All you need to know about the ‘Godfather’ malware targeting this country’s financial system

• The ‘Godfather’ software makes a duplicate of a banking or cryptocurrency platform login screen in order to steal money.
• The spyware reportedly targeted 400 banking and cryptocurrency apps.

A new financial malware, named “Godfather,” which affects banking and cryptocurrency applications, is spreading quickly in Germany, and financial officials are raising the alarm.

On 9 January, Germany’s Federal Financial Supervisory Authority (BaFin) issued a formal statement alerting customers to the malware that harvests user data from banking and cryptocurrency apps.

BaFin stressed that until press time, the virus had targeted roughly 400 banking and cryptocurrency apps. By showing bogus websites for common banking and cryptocurrency apps, the Godfather malware targets victims and steals their login information.

The agency claimed that the malware’s attack vector has not yet been identified. Push notifications are a known method used by malware to obtain two-factor authentication codes. According to BaFin:

“Cybercriminals may be able to access consumers’ accounts and wallets with this data.”

What is Godfather malware?

The initial reports about Godfather appeared in December. Allegedly, the malware was affecting Android smartphones and aiming its attacks on people in 16 different nations. Group-IB cybersecurity researchers first reported on its existence in 2021, but over the last few months, activity growth and code changes modified the virus.

The Godfather targeted nearly 50% of all. Most of the compromised devices were from the United States, said the Group-IB cybersecurity experts.

Group-IB’s #ThreatIntelligence detected more than 400 international financial companies targeted by the #Godfather #Android banking #Trojan between June 2021 and October 2022. Godfather’s predecessor is another #banking Trojan named #Anubis:https://t.co/Kf2IGvrLnk pic.twitter.com/JERnAuNfAC

— Group-IB Global (@GroupIB_GIB) December 21, 2022

Germany, along with Turkey, Spain, and Canada, was the most impacted after the U.S. Additionally, 94 cryptocurrency wallet apps and 110 cryptocurrency trading platforms were the known targets of ransomware.

According to Chainalysis, a blockchain analysis company with headquarters in the United States, cryptocurrency theft increased by 516% from 2020 to $3.2 billion in 2021. It is unknown how the malware infects online devices, but once it does, it shows bogus websites for well-known banking and cryptocurrency programs, according to BaFin.

Cryptojacking on the rise

One of the most common attacks on crypto applications in recent years has been cryptojacking.
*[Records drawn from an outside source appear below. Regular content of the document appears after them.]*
-- ==== Sys2Proof/Machine/Display.lean ====
section
/-! DEFINITION. The framebuffer sprite compositor (44_display): CLS and DRW. -/
namespace Sys2Proof.Machine

/-- CLS (R240): every pixel off, `dirty` set, VF kept. -/
def execCls (s : State) : Result := .next (s.paint blankFb).advance

/-- What DRW makes of the framebuffer, with its collision: the coordinates are V[x] and V[y] from before VF is written,
the rows the `n` bytes at I (44_display R243). -/
def drawResult (s : State) (x y : RegIx) (n : Nat) : Framebuffer × Bool :=
  drawSprite s.fb (s.reg x) (s.reg y) (readBytes s.mem (memBase s) n)

/-- DRW Vx, Vy, n (R243): `n` = 0 reads nothing, draws nothing, clears VF and sets `dirty` (D9; log entry 11). -/
def execDrw (x y : RegIx) (n : Nat) (s : State) : Result :=
  match boundsFault (memBase s) n .read with
  | some f => raise f s
  | none =>
    .next ((s.paint (drawResult s x y n).1).setReg vf (collisionFlag (drawResult s x y n).2)).advance

end Sys2Proof.Machine
end

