/-! ## The opcode map, row by row (30_encoding) -/

/-- Every row of the opcode map with its operands at every value: the fields stand over the fixed bits where the row's
format has them (R101, R102, R105, R116; opcode values by D1, log entry 5). -/
def Obligations.EncodingByRow : Prop :=
  ∀ (nnn : BitVec 12) (x y : RegIx) (kk : Byte) (n : Nat), n ≤ 15 →
    (encode .cls).toNat = 0x00E0 ∧ (encode .ret).toNat = 0x00EE ∧
    (encode (.jp nnn)).toNat = 0x1000 + nnn.toNat ∧ (encode (.call nnn)).toNat = 0x2000 + nnn.toNat ∧
    (encode (.seImm x kk)).toNat = 0x3000 + 256 * x.val + kk.toNat ∧
    (encode (.sneImm x kk)).toNat = 0x4000 + 256 * x.val + kk.toNat ∧
    (encode (.seReg x y)).toNat = 0x5000 + 256 * x.val + 16 * y.val ∧
    (encode (.ldImm x kk)).toNat = 0x6000 + 256 * x.val + kk.toNat ∧
    (encode (.addImm x kk)).toNat = 0x7000 + 256 * x.val + kk.toNat ∧
    (encode (.ldReg x y)).toNat = 0x8000 + 256 * x.val + 16 * y.val ∧
    (encode (.orReg x y)).toNat = 0x8001 + 256 * x.val + 16 * y.val ∧
    (encode (.andReg x y)).toNat = 0x8002 + 256 * x.val + 16 * y.val ∧
    (encode (.xorReg x y)).toNat = 0x8003 + 256 * x.val + 16 * y.val ∧
    (encode (.addReg x y)).toNat = 0x8004 + 256 * x.val + 16 * y.val ∧
    (encode (.subReg x y)).toNat = 0x8005 + 256 * x.val + 16 * y.val ∧
    (encode (.shr x y)).toNat = 0x8006 + 256 * x.val + 16 * y.val ∧
    (encode (.subnReg x y)).toNat = 0x8007 + 256 * x.val + 16 * y.val ∧
    (encode (.shl x y)).toNat = 0x800E + 256 * x.val + 16 * y.val ∧
    (encode (.sneReg x y)).toNat = 0x9000 + 256 * x.val + 16 * y.val ∧
    (encode (.ldI nnn)).toNat = 0xA000 + nnn.toNat ∧ (encode (.jpV0 nnn)).toNat = 0xB000 + nnn.toNat ∧
    (encode (.rnd x kk)).toNat = 0xC000 + 256 * x.val + kk.toNat ∧
    (encode (.drw x y n)).toNat = 0xD000 + 256 * x.val + 16 * y.val + n ∧
    (encode (.skp x)).toNat = 0xE09E + 256 * x.val ∧ (encode (.sknp x)).toNat = 0xE0A1 + 256 * x.val ∧
    (encode (.ldVxDt x)).toNat = 0xF007 + 256 * x.val ∧ (encode (.ldVxK x)).toNat = 0xF00A + 256 * x.val ∧
    (encode (.ldDtVx x)).toNat = 0xF015 + 256 * x.val ∧ (encode (.ldStVx x)).toNat = 0xF018 + 256 * x.val ∧
    (encode (.addI x)).toNat = 0xF01E + 256 * x.val ∧ (encode (.ldF x)).toNat = 0xF029 + 256 * x.val ∧
    (encode (.ldB x)).toNat = 0xF033 + 256 * x.val ∧ (encode (.storeRegs x)).toNat = 0xF055 + 256 * x.val ∧
    (encode (.loadRegs x)).toNat = 0xF065 + 256 * x.val
end

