-- ==== Sys2Proof/Laws/State.lean ====
section
/-! SUPPORT. One lemma per field per update of the state, so that no proof unfolds a record update. -/
namespace Sys2Proof.Machine

variable (s : State)

/-! `setReg`. -/

@[simp] theorem setReg_v (x : RegIx) (b : Byte) : (s.setReg x b).v = s.v.set x b := rfl
@[simp] theorem setReg_i (x : RegIx) (b : Byte) : (s.setReg x b).i = s.i := rfl
@[simp] theorem setReg_pc (x : RegIx) (b : Byte) : (s.setReg x b).pc = s.pc := rfl
@[simp] theorem setReg_stack (x : RegIx) (b : Byte) : (s.setReg x b).stack = s.stack := rfl
@[simp] theorem setReg_dt (x : RegIx) (b : Byte) : (s.setReg x b).dt = s.dt := rfl
@[simp] theorem setReg_st (x : RegIx) (b : Byte) : (s.setReg x b).st = s.st := rfl
@[simp] theorem setReg_fb (x : RegIx) (b : Byte) : (s.setReg x b).fb = s.fb := rfl
@[simp] theorem setReg_dirty (x : RegIx) (b : Byte) : (s.setReg x b).dirty = s.dirty := rfl
@[simp] theorem setReg_mode (x : RegIx) (b : Byte) : (s.setReg x b).mode = s.mode := rfl
@[simp] theorem setReg_fault (x : RegIx) (b : Byte) : (s.setReg x b).fault = s.fault := rfl
@[simp] theorem setReg_mem (x : RegIx) (b : Byte) : (s.setReg x b).mem = s.mem := rfl
@[simp] theorem setReg_keys (x : RegIx) (b : Byte) : (s.setReg x b).keys = s.keys := rfl
@[simp] theorem setReg_random (x : RegIx) (b : Byte) : (s.setReg x b).random = s.random := rfl
@[simp] theorem setReg_inputs (x : RegIx) (b : Byte) : (s.setReg x b).inputs = s.inputs := rfl
@[simp] theorem setReg_inputCount (x : RegIx) (b : Byte) : (s.setReg x b).inputCount = s.inputCount := rfl
@[simp] theorem setReg_diagnostics (x : RegIx) (b : Byte) : (s.setReg x b).diagnostics = s.diagnostics := rfl
@[simp] theorem setReg_key (x : RegIx) (b : Byte) (k : Nat) : (s.setReg x b).key k = s.key k := rfl
@[simp] theorem setReg_leastKey (x : RegIx) (b : Byte) : (s.setReg x b).leastKey = s.leastKey := rfl

/-! `setV`. -/

@[simp] theorem setV_v (w : Vector Byte 16) : (s.setV w).v = w := rfl
@[simp] theorem setV_i (w : Vector Byte 16) : (s.setV w).i = s.i := rfl
@[simp] theorem setV_pc (w : Vector Byte 16) : (s.setV w).pc = s.pc := rfl
@[simp] theorem setV_stack (w : Vector Byte 16) : (s.setV w).stack = s.stack := rfl
@[simp] theorem setV_dt (w : Vector Byte 16) : (s.setV w).dt = s.dt := rfl
@[simp] theorem setV_st (w : Vector Byte 16) : (s.setV w).st = s.st := rfl
@[simp] theorem setV_fb (w : Vector Byte 16) : (s.setV w).fb = s.fb := rfl
@[simp] theorem setV_dirty (w : Vector Byte 16) : (s.setV w).dirty = s.dirty := rfl
@[simp] theorem setV_mode (w : Vector Byte 16) : (s.setV w).mode = s.mode := rfl
@[simp] theorem setV_fault (w : Vector Byte 16) : (s.setV w).fault = s.fault := rfl
@[simp] theorem setV_mem (w : Vector Byte 16) : (s.setV w).mem = s.mem := rfl
@[simp] theorem setV_keys (w : Vector Byte 16) : (s.setV w).keys = s.keys := rfl
@[simp] theorem setV_random (w : Vector Byte 16) : (s.setV w).random = s.random := rfl
@[simp] theorem setV_inputs (w : Vector Byte 16) : (s.setV w).inputs = s.inputs := rfl
@[simp] theorem setV_inputCount (w : Vector Byte 16) : (s.setV w).inputCount = s.inputCount := rfl
@[simp] theorem setV_diagnostics (w : Vector Byte 16) : (s.setV w).diagnostics = s.diagnostics := rfl
@[simp] theorem setV_key (w : Vector Byte 16) (k : Nat) : (s.setV w).key k = s.key k := rfl
@[simp] theorem setV_leastKey (w : Vector Byte 16) : (s.setV w).leastKey = s.leastKey := rfl

/-! `setI`. -/

@[simp] theorem setI_v (w : Word) : (s.setI w).v = s.v := rfl
@[simp] theorem setI_i (w : Word) : (s.setI w).i = w := rfl
@[simp] theorem setI_pc (w : Word) : (s.setI w).pc = s.pc := rfl
@[simp] theorem setI_stack (w : Word) : (s.setI w).stack = s.stack := rfl
@[simp] theorem setI_dt (w : Word) : (s.setI w).dt = s.dt := rfl
@[simp] theorem setI_st (w : Word) : (s.setI w).st = s.st := rfl
@[simp] theorem setI_fb (w : Word) : (s.setI w).fb = s.fb := rfl
@[simp] theorem setI_dirty (w : Word) : (s.setI w).dirty = s.dirty := rfl
@[simp] theorem setI_mode (w : Word) : (s.setI w).mode = s.mode := rfl
@[simp] theorem setI_fault (w : Word) : (s.setI w).fault = s.fault := rfl
@[simp] theorem setI_mem (w : Word) : (s.setI w).mem = s.mem := rfl
@[simp] theorem setI_keys (w : Word) : (s.setI w).keys = s.keys := rfl
@[simp] theorem setI_random (w : Word) : (s.setI w).random = s.random := rfl
@[simp] theorem setI_inputs (w : Word) : (s.setI w).inputs = s.inputs := rfl
@[simp] theorem setI_inputCount (w : Word) : (s.setI w).inputCount = s.inputCount := rfl
@[simp] theorem setI_diagnostics (w : Word) : (s.setI w).diagnostics = s.diagnostics := rfl
@[simp] theorem setI_reg (w : Word) (k : RegIx) : (s.setI w).reg k = s.reg k := rfl
@[simp] theorem setI_key (w : Word) (k : Nat) : (s.setI w).key k = s.key k := rfl
@[simp] theorem setI_leastKey (w : Word) : (s.setI w).leastKey = s.leastKey := rfl

/-! `setDt`. -/

@[simp] theorem setDt_v (b : Byte) : (s.setDt b).v = s.v := rfl
@[simp] theorem setDt_i (b : Byte) : (s.setDt b).i = s.i := rfl
@[simp] theorem setDt_pc (b : Byte) : (s.setDt b).pc = s.pc := rfl
@[simp] theorem setDt_stack (b : Byte) : (s.setDt b).stack = s.stack := rfl
@[simp] theorem setDt_dt (b : Byte) : (s.setDt b).dt = b := rfl
@[simp] theorem setDt_st (b : Byte) : (s.setDt b).st = s.st := rfl
@[simp] theorem setDt_fb (b : Byte) : (s.setDt b).fb = s.fb := rfl
@[simp] theorem setDt_dirty (b : Byte) : (s.setDt b).dirty = s.dirty := rfl
@[simp] theorem setDt_mode (b : Byte) : (s.setDt b).mode = s.mode := rfl
@[simp] theorem setDt_fault (b : Byte) : (s.setDt b).fault = s.fault := rfl
@[simp] theorem setDt_mem (b : Byte) : (s.setDt b).mem = s.mem := rfl
@[simp] theorem setDt_keys (b : Byte) : (s.setDt b).keys = s.keys := rfl
@[simp] theorem setDt_random (b : Byte) : (s.setDt b).random = s.random := rfl
@[simp] theorem setDt_inputs (b : Byte) : (s.setDt b).inputs = s.inputs := rfl
@[simp] theorem setDt_inputCount (b : Byte) : (s.setDt b).inputCount = s.inputCount := rfl
@[simp] theorem setDt_diagnostics (b : Byte) : (s.setDt b).diagnostics = s.diagnostics := rfl
@[simp] theorem setDt_reg (b : Byte) (k : RegIx) : (s.setDt b).reg k = s.reg k := rfl
@[simp] theorem setDt_key (b : Byte) (k : Nat) : (s.setDt b).key k = s.key k := rfl
@[simp] theorem setDt_leastKey (b : Byte) : (s.setDt b).leastKey = s.leastKey := rfl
Cybersecurity research firm Kaspersky predicted that malware attacks will increase in 2023, with the year likely to become synonymous with “cyber epidemics with the most impact.”

The research titled “2022 SonicWall Cyber Threat Report” from cybersecurity company SonicWall claims that cryptojacking attacks have increased in the banking sector by 269% year-to-date. This figure is nearly five times higher than cyberattacks directed at the retail sector.

According to the study from SonicWall, the total number of crypto-jacking incidents increased by 30% to 66.7 million in the first half of 2022.